Ramblings of an aging IT geek
← Ramblings of an aging IT geek
news

the runc breakout and the joy of a shared kernel

Reacting to the CVE-2019-5736 runc container breakout, why it matters more than the usual container scare, and what I actually changed.

Tech news headline on a screen

This week's disclosure is the runc breakout, CVE-2019-5736, and unlike most container security scares that turn out to be theatre, this one made me stop and patch the same day. A malicious container, or a benign one running an image you didn't write carefully, can overwrite the host's runc binary and from there execute code on the host with root. That is the bad one. That is the breakout people have been hand-waving about for years, finally written down with a CVE number attached.

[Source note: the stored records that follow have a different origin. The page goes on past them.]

/-- A grid (R193, R216, R315, R356). -/
structure Grid where
  vd     : Nat
  as     : Nat
  id     : Word32
  depth  : Nat
  desc   : Desc
  arg    : Word64
  /-- the ASROOT in force at its launch (R334) -/
  root   : Word64
  origin : Origin
  /-- (virtual die, instance number) of the cluster instances not placed yet -/
  unplaced : List (Nat × Nat)
  mode   : GridMode
  /-- cause of the trap that killed it, 0 for a reset; the reset flag (R212, R363) -/
  cause  : Nat
  byReset : Bool
  /-- run-time budget clock in ns (R356) -/
  clock  : Nat
  /-- die-scope phasers by 64 × virtual die + index (R199, R262) -/
  dphasers : Tab Phaser
  /-- key of the parent grid -/
  parent : Option Nat
  /-- device and pool memory as they stood at its launch, for the fetch of its code (R70) -/
  mem0   : Memory
  pool0  : Memory
deriving DecidableEq, Repr

/-- States of an allocated tile handle (R109, R260). -/
inductive HState where
  | empty | filling | ready | draining
deriving DecidableEq, Repr

/-- An allocated tile handle (R109). -/
structure Handle where
  inst    : Nat
  e       : Nat
  arrived : Nat
  issued  : Nat
  st      : HState
  /-- draining by TREL: freed when the drain ends -/
  free    : Bool
deriving DecidableEq, Repr

/-- A cluster instance (R193, R196, R262). -/
structure Inst where
  grid   : Nat
  vdie   : Nat
  index  : Nat
  /-- core of each rank (the map table), and the base of the rank's region in that core's scratchpad -/
  ranks  : List Nat
  bases  : List Nat
  phasers : Tab Phaser
  /-- ranks whose core has been taken away, with the handles its teams held there (R264, R326, R327) -/
  away   : Tab (Tab Handle)
  /-- region bytes of those ranks, from 0 -/
  regions : Tab Memory
deriving DecidableEq, Repr

/-! ### Cores -/

/-- A range-lock entry (R259): a virtual interval of an address space, or an interval of bank bytes. -/
structure Lock where
  owner : Nat
  glob  : Bool
  vd    : Nat
  as    : Nat
  lo    : Nat
  hi    : Nat
deriving DecidableEq, Repr

/-- A cached tensor or mesh record (R246): its VA, the grid that loaded it, its bytes. -/
structure RecEntry where
  grid  : Nat
  va    : Nat
  bytes : List Byte
deriving DecidableEq, Repr

/-- A team promoted for an issue slot (R18), and whether the slot has not issued since: such promotions fall in one clock. -/
structure Standing where
  slot  : SlotKind
  team  : Nat
  fresh : Bool
deriving DecidableEq, Repr

/-- A core (R70, R109, R166, R206, R246, R259). -/
structure Core where
  handles : Tab Handle
  locks   : List Lock
  recs    : List RecEntry
  /-- L1 sectors by home key / 16: the bytes as one number, the moment they were filled, and the VD they were filled for -/
  l1      : Tab (BitVec 128 × Nat × Nat)
  /-- instruction-cache parcels by 64-bit virtual address and grid (R70) -/
  icache  : Tab Word32
  /-- entries of the reserve granted and not refilled, by column (R206, R207) -/
  debt    : Tab Nat
  /-- promoted teams, the earliest promoted first -/
  arb     : List Standing
  /-- the order in which teams last issued on each slot, the latest last (R18) -/
  last    : List (SlotKind × Nat)
deriving DecidableEq, Repr

/-! ### Requests, translation, faults -/

/-- Kinds of an access for permissions and fault records (R340, R343). -/
inductive Access where
  | read | write | atomic | fetch
deriving DecidableEq, Repr

/-- Fault kinds (R343), in code order. -/
inductive FKind where
  | invalid | perm | format | place | window
deriving DecidableEq, Repr

/-- One naturally aligned element of a request: its lane, its home key, its size and bytes. -/
structure Piece where
  lane : Nat
  key  : Nat
  size : Nat
  data : Nat
  cmp  : Nat
  /-- the value read, once performed -/
  val  : Nat
deriving DecidableEq, Repr

/-- The operation of an atomic request: code and type of R66, or a scalar atomic of R94. -/
inductive AtomOp where
  | lane (op : BitVec 3) (ty : LTy)
  | scalar (op : SatomOp)
deriving DecidableEq, Repr

/-- What a request does at its home. -/
inductive ReqKind where
  | load
  | store
  | atom (op : AtomOp)
  | event (vd : Nat) (ev : BitVec 16) (signal : Bool) (waiter : Nat)
deriving DecidableEq, Repr

/-- Where the value of a request goes: nowhere, an s register, or lane registers of a flight. -/
inductive Dest where
  | none
  | sreg (r : SReg)
  | lanes (file : RFile) (ix : Nat) (sx : Bool)
deriving DecidableEq, Repr

/-- A memory request that has left its agent (R225, R270): in its channel while `done` is false, then on its way back. -/
structure Req where
  kind   : ReqKind
  vd     : Nat
  team   : Nat
  /-- the flight that sent it; 0 for the scalar stream -/
  flight : Nat
  core   : Nat
  src    : Nat
  home   : Nat
  pieces : List Piece
  dest   : Dest
  /-- refills the L1 (R166) -/
  fill   : Bool
  /-- the team's later accesses wait for it (R167) -/
  acq    : Bool
  done   : Bool
deriving DecidableEq, Repr

/-- A request pending at a KPL port (R284, R285, R286). -/
structure FabReq where
  kind   : ReqKind
  vd     : Nat
  team   : Nat
  flight : Nat
  /-- the KPL port whose pending buffer holds it (R284, R386) -/
  port   : Nat
  node   : Nat
  /-- the window offset of its first byte (R201) -/
  off    : Nat
  pieces : List Piece
  dest   : Dest
  acq    : Bool
  /-- copy and request number that wait for it; copy 0 for none -/
  copy   : Nat
  creq   : Nat
  /-- first send, present retry delay in ns (R284) -/
  sent   : Nat
  delay  : Nat
  done   : Bool
deriving DecidableEq, Repr

/-- Who waits on a parked request (R346); a conversion with the participant whose transfer it is, a queue with whether
it fetches ring bytes ahead, a fed node of a graph with its slot's write. -/
inductive Parker where
  | team (t : Nat)
  | copy (c k : Nat)
  | conv (k p : Nat)
  | queue (q : Nat) (ring : Bool)
  | node (gr n : Nat)
deriving DecidableEq, Repr

/-- A fault record (R343). -/
structure FaultRec where
  va     : Nat
  ipa    : Nat
  token  : Word32
  as     : Nat
  kind   : FKind
  level  : Nat
  access : Access
  engine : Source
  tries  : Nat
  stage2 : Bool
  time   : Word64
deriving DecidableEq, Repr

/-- A parked request (R343, R344). -/
structure Park where
  vd   : Nat
  who  : Parker
  frec : FaultRec
  /-- answered by a replay: it walks again (R344) -/
  replay : Bool
  /-- the VDC serves it, and waits for its page-in (R349) -/
  taken : Bool
deriving DecidableEq, Repr

/-- A cached translation (R341): tagged by ASID and virtual die, from a VA page to the home key, with its rights; `span` is the number of
pages that the leaf of its VA maps, `leaf2` and `span2` the first IPA page and the pages of its stage-2 leaf. -/
structure TlbEntry where
  asid  : Nat
  vd    : Nat
  vdie  : Nat
  page  : Nat
  span  : Nat
  leaf2 : Nat
  span2 : Nat
  /-- home die and local address of the page, or the fabric offset when `fab` -/
  die   : Nat
  loc   : Nat
  fab   : Bool
  r     : Bool
  w     : Bool
  x     : Bool
deriving DecidableEq, Repr

/-- A cached table entry (R341): tagged by ASID, its stage, where it lies, its value, and for stage 1 the VA pages it covers. -/
structure WalkEntry where
  asid   : Nat
  stage2 : Bool
  fab    : Bool
  key    : Nat
  value  : Nat
  page   : Nat
  span   : Nat
deriving DecidableEq, Repr

/-! ### Copies and conversions -/

/-- A tensor record (R247). -/
structure TRec where
  base    : Nat
  bound   : Nat
  staging : Nat
  ro      : Bool
  valid   : Bool
  swizzle : Nat
  fill    : Bool
  rank    : Nat
  format  : Nat
  ext     : List Nat
  box     : List Nat
  stride  : List Int
  scaleBase : Nat
  geometry  : Nat
  mesh    : Nat
  axes    : List Nat
  version : Nat
  rsvdOk  : Bool
deriving DecidableEq, Repr

/-- One element of a copy request: inside the tensor, its tensor address, its scratchpad offset or register place. -/
structure Elem where
  inb : Bool
  va  : Int
  off : Nat
  n   : Nat
deriving DecidableEq, Repr

/-- An element on its way to a scratchpad, read and not yet written: its request, its place in half bytes, its value (R238). -/
structure Staged where
  req : Nat
  off : Nat
  val : Nat
deriving DecidableEq, Repr

/-- A copy in flight (R110, R250, R257). -/
structure CopyOp where
  vd     : Nat
  as     : Nat
  grid   : Nat
  team   : Nat
  inst   : Nat
  core   : Nat
  vdie   : Nat
  fn     : Nat
  tensor : Nat
  trec   : TRec
  handle : Option Nat
  phaser : Option Nat
  /-- operation of COPYA -/
  op     : Nat
  /-- (core, base of offset 0 in bank bytes) of every scratchpad it uses -/
  sides  : List (Nat × Nat)
  /-- destination team and first register of a COPYV -/
  dteam  : Nat
  dreg   : Nat
  dregs  : Nat
  /-- requests not yet complete -/
  pend   : Tab (List Elem)
  /-- staging bytes each completed request counts, and the total -/
  bytes  : Nat
  counted : Nat
  /-- a request's fault was unresolvable (R258) -/
  dead   : Option Nat
  /-- faults met by each request -/
  tries  : Tab Nat
  /-- the VD's reset has cancelled its further requests (R360) -/
  stopped : Bool
  leased : Bool
  /-- its first request has been sent; requests that hold one of the core's tags (R257) -/
  began  : Bool
  sent   : List Nat
  /-- elements of scratchpad sectors that other requests of it still fill, and source sectors it has read and will read more of, by
  sector from the base (R238) -/
  staged : List Staged
  held   : List (Nat × List Byte)
deriving DecidableEq, Repr

/-- A registered demand of a participant (R277, R280): its virtual die, its tuple, the registering core, its lock, whether it has
reached the home of rank 0, the LDTs that wait on it by team and lane address. A demand of another device's participant has
4 × that device's number + the virtual die, and neither a lock nor an LDT here. -/
structure Demand where
  vdie  : Nat
  core  : Nat
  tuple : List Nat
  lo    : Nat
  hi    : Nat
  arrived : Bool
  waits : List (Nat × Word64)
deriving DecidableEq, Repr

/-- A mesh record (R273). -/
structure Mesh where
  naxes   : Nat
  dieaxis : Nat
  axes    : List (Nat × Nat × Nat)
  ok      : Bool
deriving DecidableEq, Repr

/-- A tensor with demands pending or a conversion in flight (R277 to R282): its key is also the team number of its write requests. -/
structure Conv where
  vd     : Nat
  as     : Nat
  grid   : Nat
  tensor : Nat
  recVa  : Nat
  trec   : TRec
  mesh   : Mesh
  demands : List Demand
  pending : Option (List Nat)
  running : Bool
  /-- next axis to convert, and the TIME at which the conversion came to it (R282, R285) -/
  axis   : Nat
  since  : Nat
  /-- faults met by the transfer under way, and whether one was reported unresolvable (R344) -/
  tries  : Nat
  failed : Bool
deriving DecidableEq, Repr

/-- What became of the demand an LDT waits on (R277, R281, R282). -/
inductive ConvEnd where
  | load | refused | failed
deriving DecidableEq, Repr

/-- The answer to a waiting LDT: its team, the address of its lane word, the VA of its record; and, where its demand was refused, the
lock its participant (the owner) holds until it has trapped (R280). -/
structure ConvNote where
  team : Nat
  addr : Word64
  recVa : Nat
  what : ConvEnd
  held : Option Lock
deriving DecidableEq, Repr

/-! ### Resets -/

/-- States of a VD (R331), in code order. -/
inductive VdState where
  | free | ready | killing
deriving DecidableEq, Repr

/-- Phases of R360, in order. -/
inductive Phase where
  | quiesce | kill | drain | scrub | reset | ready
deriving DecidableEq, Repr

/-- A reset under way (R358 to R365): the phase it is in, the drained bits raised. -/
structure ResetSt where
  cause   : Nat
  destroy : Bool
  phase   : Option Phase
  drained : List Engine
  started : Nat
  freeze  : Bool
  /-- source key and error syndrome of the capsule's device dump, and the entries of its VD dump (R381) -/
  source  : Nat
  syndrome : Word64
  dump    : List Byte
deriving DecidableEq, Repr

/-! ### Queues, graphs, scheduler -/

/-- Queue states (R296), in code order. -/
inductive QState where
  | idle | active | error | resetting
deriving DecidableEq, Repr

/-- A buffer level of a running batch (R306 to R308). -/
structure Frame where
  buf  : Nat
  /-- next word -/
  ip   : Nat
  pred : Bool
  /-- the loop under way: first word, word after its k packets, runs left -/
  loop : Option (Nat × Nat × Nat)
deriving DecidableEq, Repr

/-- Work a batch launched, with the packet that did (R314, R317). -/
structure Launched where
  graph : Bool
  key   : Nat
  poff  : Nat
  level : Nat
deriving DecidableEq, Repr

/-- A JOURNAL packet is complete only after the packets before it; kept with its place (R318). -/
structure BatchRun where
  boff    : Nat
  /-- ring bytes the batch takes -/
  size    : Nat
  opened  : Bool
  /-- buffer 0 is the ring's batch; the others the IB bodies as validated -/
  bufs    : Tab (List Word32)
  /-- (buffer, word) of each IB packet and the buffer of its body -/
  ibs     : List (Nat × Nat × Nat)
  frames  : List Frame
  started : Bool
  ran     : Bool
  work    : List Launched
  /-- run-time failure: reason, poff, level -/
  failed  : Option (Nat × Nat × Nat)
deriving DecidableEq, Repr

/-- A queue (R296, R335, R336). -/
structure Queue where
  vd    : Nat
  q     : Nat
  pkgq  : Nat
  vdie  : Nat
  as    : Nat
  ring  : Word64
  size  : Nat
  wptr  : Word32
  rptr  : Word32
  /-- the write offset the command processor has observed -/
  seen  : Word32
  state : QState
  lane  : Option Nat
  /-- bytes fetched ahead, from `heldAt` on (R313) -/
  held  : List Byte
  heldAt : Nat
  /-- the ring offset of a word whose fetch ahead was reported unresolvable (R346) -/
  unread : Option Nat
  batch : Option BatchRun
  /-- batches run and not complete, oldest first, by key -/
  past  : Tab BatchRun
  /-- every grid and graph the queue launched that has not retired -/
  work  : List Launched
  parked : Option Nat
  /-- accesses that have faulted and have not been retried since (R344) -/
  owed  : List Owed
  /-- an access to the fabric that has not performed: its VA and the TIME it was first sent (R284, R285) -/
  fabWait : Option (Nat × Nat)
  reset : Option ResetSt
  /-- the cause of its last reset, 0 for none (R358) -/
  cause : Nat
  /-- the moment it became active and unbound (R297) -/
  since : Nat
  /-- an EVWAIT has been sent to the event home (R311), and the count has been taken -/
  waiting : Bool
  taken : Bool
deriving DecidableEq, Repr

/-- A command-processor lane (R297, R298). -/
structure CpLane where
  queue : Nat
  aged  : Nat
deriving DecidableEq, Repr

/-- A node record of a graph image (R319). -/
structure NodeRec where
  desc  : Word64
  arg   : Word64
  npred : Nat
  kind  : Nat
  event : Nat
  succ  : List Nat
  qva   : Word64
  cap   : Nat
  thr   : Nat
  tmo   : Nat
  live  : Nat
  bva   : Word64
  ok    : Bool
deriving DecidableEq, Repr

/-- How a node stands (R321). -/
inductive NodeMode where
  | waiting | running | open | complete
deriving DecidableEq, Repr

/-- A node of a running graph (R321, R322). -/
structure Node where
  nrec  : NodeRec
  ctr   : Nat
  mode  : NodeMode
  /-- a ready node of kind 2 has entered the wait list -/
  waits : Bool
  /-- arrivals and records of a fed node's ring, oldest first -/
  ring  : List (Nat × Word64)
  /-- next ring place to write, in records -/
  tail  : Nat
  /-- slots in use with the grid of each -/
  slots : Tab Nat
  grid  : Option Nat
  /-- the descriptor read with the image (R320) -/
  dbytes : List Byte
  /-- writes of a fed node's slot that have faulted, and the parked one (R343, R344) -/
  owed  : List Owed
  parked : Option Nat
deriving DecidableEq, Repr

The mechanism is grimly clever. When you exec into a running container, the host's runc enters the container's namespaces. The exploit gets runc to open itself via /proc/self/exe, then overwrites that binary from inside the container. Next time anyone runs runc on the host, they run the attacker's payload as root. Your container escaped not by breaking a wall but by editing the door.

City skyline at dusk

What makes this land, for me, is that it punctures the comfortable lie a lot of people tell themselves about containers. A container is not a VM. It is a set of namespaces and cgroups over a shared kernel, with a thin runtime gluing it together. Most of the time that's a fine trade, lighter and faster than a VM, and I run plenty. But "isolation" was always doing more rhetorical work than the technology could back up. When the runtime that enforces the boundary has a hole, the boundary is gone, because there was only ever the one kernel underneath.

The good news is the response has been quick and grown-up. The runc maintainers had a fix out fast, and the distros and the big registries moved within days. If you run containers anywhere, the action is dull and urgent in equal measure: update runc (or containerd/Docker, whatever pulls it in) to the patched version, today, on every host. There's no clever mitigation that beats just patching it.

For what it's worth, here's what I changed beyond patching. I'd been lazy about running containers as root, and this was the nudge to stop. User namespaces, so the container's root maps to an unprivileged host user, would have blunted this. Dropping capabilities I never needed. And treating docker run on an untrusted image with the same suspicion I'd give running its entrypoint as root on the host directly, because as of this week that's demonstrably what it can amount to.

None of this is panic. Containers are still good and I'm still using them tomorrow. But it's a useful, specific reminder that the kernel is shared, the runtime is part of your trust boundary, and "it's in a container" is the start of a security argument, not the end of one. Patch your hosts.